→ ACTIVITY
Transcribe the records that follow, keeping every word as it stands.
--- RECORDS FOR THIS EXERCISE ---
/-- All that a sample period can do to Plan Memory: time passes, and a read of the boot pages may go on to its next
item. -/
theorem State.memoryPeriod_cases (s : State) :
    s.memoryPeriod = { s.memory with opElapsed := s.memory.opElapsed + 1 }
    ∨ ∃ op next, s.memory.op = some op ∧ op.readItem.bind (s.memory.nextItem (s.readsIntact 0)) = some next
      ∧ s.itemEnds op = true
      ∧ s.memoryPeriod
        = { s.memory.readOn (s.readsIntact 0) op next with opElapsed := s.memory.opElapsed + 1 } := by
  unfold State.memoryPeriod
  cases h : s.memory.op with
  | none => exact .inl rfl
  | some op =>
    cases e : op.readItem.bind (s.memory.nextItem (s.readsIntact 0)) with
    | none => simp [e]
    | some next =>
      by_cases g : s.itemEnds op = true
      · exact .inr ⟨op, next, rfl, e, g, by simp [e, g]⟩
      · exact .inl (by simp [e, g])

end Sys2Proof.Machine
end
---
→ YOUR RESPONSE
/-- All that a sample period can do to Plan Memory: time passes, and a read of the boot pages may go on to its next
item. -/
theorem State.memoryPeriod_cases (s : State) :
    s.memoryPeriod = { s.memory with opElapsed := s.memory.opElapsed + 1 }
    ∨ ∃ op next, s.memory.op = some op ∧ op.readItem.bind (s.memory.nextItem (s.readsIntact 0)) = some next
      ∧ s.itemEnds op = true
      ∧ s.memoryPeriod
        = { s.memory.readOn (s.readsIntact 0) op next with opElapsed := s.memory.opElapsed + 1 } := by
  unfold State.memoryPeriod
  cases h : s.memory.op with
  | none => exact .inl rfl
  | some op =>
    cases e : op.readItem.bind (s.memory.nextItem (s.readsIntact 0)) with
    | none => simp [e]
    | some next =>
      by_cases g : s.itemEnds op = true
      · exact .inr ⟨op, next, rfl, e, g, by simp [e, g]⟩
      · exact .inl (by simp [e, g])

end Sys2Proof.Machine
end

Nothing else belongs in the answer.